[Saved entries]
§

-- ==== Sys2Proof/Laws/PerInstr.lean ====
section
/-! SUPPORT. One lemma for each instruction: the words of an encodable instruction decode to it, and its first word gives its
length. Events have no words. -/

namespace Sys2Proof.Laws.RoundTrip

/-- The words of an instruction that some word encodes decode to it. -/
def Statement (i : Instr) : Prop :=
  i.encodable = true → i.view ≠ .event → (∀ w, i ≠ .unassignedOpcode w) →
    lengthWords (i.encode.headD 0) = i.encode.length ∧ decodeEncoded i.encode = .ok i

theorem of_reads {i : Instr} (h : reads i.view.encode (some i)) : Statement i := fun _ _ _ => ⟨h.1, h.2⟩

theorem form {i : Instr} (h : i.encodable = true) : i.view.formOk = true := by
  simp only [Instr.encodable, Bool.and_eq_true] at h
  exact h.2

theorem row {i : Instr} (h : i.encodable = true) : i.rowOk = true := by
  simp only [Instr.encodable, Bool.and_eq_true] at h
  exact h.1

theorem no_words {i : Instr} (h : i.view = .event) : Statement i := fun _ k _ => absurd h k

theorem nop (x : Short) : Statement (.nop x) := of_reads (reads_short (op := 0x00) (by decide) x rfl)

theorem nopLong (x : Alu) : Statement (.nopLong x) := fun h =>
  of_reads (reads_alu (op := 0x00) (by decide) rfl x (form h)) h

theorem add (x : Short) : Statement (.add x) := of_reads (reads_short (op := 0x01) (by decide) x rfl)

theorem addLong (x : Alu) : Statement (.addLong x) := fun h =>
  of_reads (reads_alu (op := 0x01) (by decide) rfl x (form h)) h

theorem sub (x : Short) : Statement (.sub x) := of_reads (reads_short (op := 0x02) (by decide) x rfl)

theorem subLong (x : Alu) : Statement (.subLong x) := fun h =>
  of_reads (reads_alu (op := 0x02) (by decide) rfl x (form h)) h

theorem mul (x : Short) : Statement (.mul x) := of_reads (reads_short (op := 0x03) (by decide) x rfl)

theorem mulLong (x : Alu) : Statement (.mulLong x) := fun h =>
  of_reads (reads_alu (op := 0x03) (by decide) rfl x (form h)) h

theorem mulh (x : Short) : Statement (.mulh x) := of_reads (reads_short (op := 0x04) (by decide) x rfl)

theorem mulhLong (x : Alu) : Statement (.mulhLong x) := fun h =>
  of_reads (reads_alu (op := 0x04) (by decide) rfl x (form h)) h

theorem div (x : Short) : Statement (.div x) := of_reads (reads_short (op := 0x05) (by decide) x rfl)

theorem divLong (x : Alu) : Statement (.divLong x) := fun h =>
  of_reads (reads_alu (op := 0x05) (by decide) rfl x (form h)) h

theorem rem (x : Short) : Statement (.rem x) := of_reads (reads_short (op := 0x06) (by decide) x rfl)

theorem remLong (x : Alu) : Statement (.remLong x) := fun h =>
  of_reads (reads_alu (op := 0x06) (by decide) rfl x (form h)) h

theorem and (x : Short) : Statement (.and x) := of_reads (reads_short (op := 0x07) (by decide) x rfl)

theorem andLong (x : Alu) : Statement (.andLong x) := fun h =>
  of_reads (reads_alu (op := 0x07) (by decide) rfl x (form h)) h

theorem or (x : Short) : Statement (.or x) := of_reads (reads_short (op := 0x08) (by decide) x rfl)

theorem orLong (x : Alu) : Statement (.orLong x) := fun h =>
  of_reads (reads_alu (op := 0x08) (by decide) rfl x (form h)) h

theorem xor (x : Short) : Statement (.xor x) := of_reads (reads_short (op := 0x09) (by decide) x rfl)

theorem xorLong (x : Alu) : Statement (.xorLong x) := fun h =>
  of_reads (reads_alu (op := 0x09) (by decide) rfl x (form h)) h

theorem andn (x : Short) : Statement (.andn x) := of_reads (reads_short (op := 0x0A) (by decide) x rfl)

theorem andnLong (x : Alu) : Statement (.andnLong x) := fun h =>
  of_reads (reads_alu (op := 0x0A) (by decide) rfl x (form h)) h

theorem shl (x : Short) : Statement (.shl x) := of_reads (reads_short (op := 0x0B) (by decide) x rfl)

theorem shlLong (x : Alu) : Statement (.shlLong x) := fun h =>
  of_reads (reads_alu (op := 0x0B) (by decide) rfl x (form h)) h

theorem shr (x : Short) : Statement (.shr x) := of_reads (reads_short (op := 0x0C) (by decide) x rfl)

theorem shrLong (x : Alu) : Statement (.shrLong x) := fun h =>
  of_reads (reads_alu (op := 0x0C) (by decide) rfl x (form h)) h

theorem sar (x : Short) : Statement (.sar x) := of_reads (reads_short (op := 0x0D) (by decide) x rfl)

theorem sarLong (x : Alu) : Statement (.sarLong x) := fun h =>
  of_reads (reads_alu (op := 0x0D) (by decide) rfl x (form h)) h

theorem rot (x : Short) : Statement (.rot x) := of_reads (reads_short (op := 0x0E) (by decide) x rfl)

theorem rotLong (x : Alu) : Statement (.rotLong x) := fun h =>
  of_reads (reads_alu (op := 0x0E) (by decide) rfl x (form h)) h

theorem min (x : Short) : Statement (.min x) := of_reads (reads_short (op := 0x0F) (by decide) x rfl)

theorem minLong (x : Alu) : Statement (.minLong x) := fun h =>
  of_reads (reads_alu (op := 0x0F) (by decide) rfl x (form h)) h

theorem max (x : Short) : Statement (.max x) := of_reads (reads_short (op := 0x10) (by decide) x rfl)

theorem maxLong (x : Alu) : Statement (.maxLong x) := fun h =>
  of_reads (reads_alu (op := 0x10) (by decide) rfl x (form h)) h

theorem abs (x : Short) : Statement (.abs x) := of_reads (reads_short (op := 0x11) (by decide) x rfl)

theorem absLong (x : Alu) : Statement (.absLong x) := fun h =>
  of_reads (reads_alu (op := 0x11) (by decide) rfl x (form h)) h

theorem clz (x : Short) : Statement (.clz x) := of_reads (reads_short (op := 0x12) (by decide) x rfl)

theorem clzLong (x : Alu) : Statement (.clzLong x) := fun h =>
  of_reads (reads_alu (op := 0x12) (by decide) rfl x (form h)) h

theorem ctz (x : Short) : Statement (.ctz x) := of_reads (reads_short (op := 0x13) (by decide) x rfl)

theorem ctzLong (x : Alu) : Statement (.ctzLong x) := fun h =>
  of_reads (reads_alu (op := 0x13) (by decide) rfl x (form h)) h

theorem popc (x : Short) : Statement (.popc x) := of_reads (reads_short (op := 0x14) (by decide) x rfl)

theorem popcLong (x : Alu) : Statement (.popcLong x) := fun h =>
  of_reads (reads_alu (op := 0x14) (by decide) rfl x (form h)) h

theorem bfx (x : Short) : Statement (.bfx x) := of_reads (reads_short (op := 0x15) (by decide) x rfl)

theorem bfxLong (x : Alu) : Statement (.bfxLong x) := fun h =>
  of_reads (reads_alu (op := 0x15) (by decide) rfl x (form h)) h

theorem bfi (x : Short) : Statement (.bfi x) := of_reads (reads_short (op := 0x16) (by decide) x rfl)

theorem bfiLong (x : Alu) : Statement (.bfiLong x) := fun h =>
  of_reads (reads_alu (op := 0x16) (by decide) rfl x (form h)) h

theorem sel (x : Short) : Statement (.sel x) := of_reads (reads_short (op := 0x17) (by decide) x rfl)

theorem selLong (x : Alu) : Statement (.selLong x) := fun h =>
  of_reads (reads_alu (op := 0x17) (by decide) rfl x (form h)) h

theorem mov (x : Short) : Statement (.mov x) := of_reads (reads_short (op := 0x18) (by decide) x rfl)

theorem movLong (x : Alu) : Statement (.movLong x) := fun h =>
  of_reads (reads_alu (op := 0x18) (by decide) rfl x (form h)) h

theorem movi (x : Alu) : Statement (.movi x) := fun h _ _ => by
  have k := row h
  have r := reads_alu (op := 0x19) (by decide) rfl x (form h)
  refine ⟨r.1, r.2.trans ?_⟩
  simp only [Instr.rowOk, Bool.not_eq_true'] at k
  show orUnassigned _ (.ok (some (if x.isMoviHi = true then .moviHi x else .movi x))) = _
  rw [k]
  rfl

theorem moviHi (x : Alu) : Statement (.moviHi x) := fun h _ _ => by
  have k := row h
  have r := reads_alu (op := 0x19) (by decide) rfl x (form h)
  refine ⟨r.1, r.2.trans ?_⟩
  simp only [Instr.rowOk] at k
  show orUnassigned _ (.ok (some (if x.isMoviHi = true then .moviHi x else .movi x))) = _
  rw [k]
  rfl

§

▸ **Work to be completed**:
Start with the first line of the data and print every line exactly. The line containing "lengthWords (i.encode.headD 0)" is the last one to include.

▸ **Answer box**:
-- ==== Sys2Proof/Laws/PerInstr.lean ====
section
/-! SUPPORT. One lemma for each instruction: the words of an encodable instruction decode to it, and its first word gives its
length. Events have no words. -/

namespace Sys2Proof.Laws.RoundTrip

/-- The words of an instruction that some word encodes decode to it. -/
def Statement (i : Instr) : Prop :=
  i.encodable = true → i.view ≠ .event → (∀ w, i ≠ .unassignedOpcode w) →
    lengthWords (i.encode.headD 0) = i.encode.length ∧ decodeEncoded i.encode = .ok i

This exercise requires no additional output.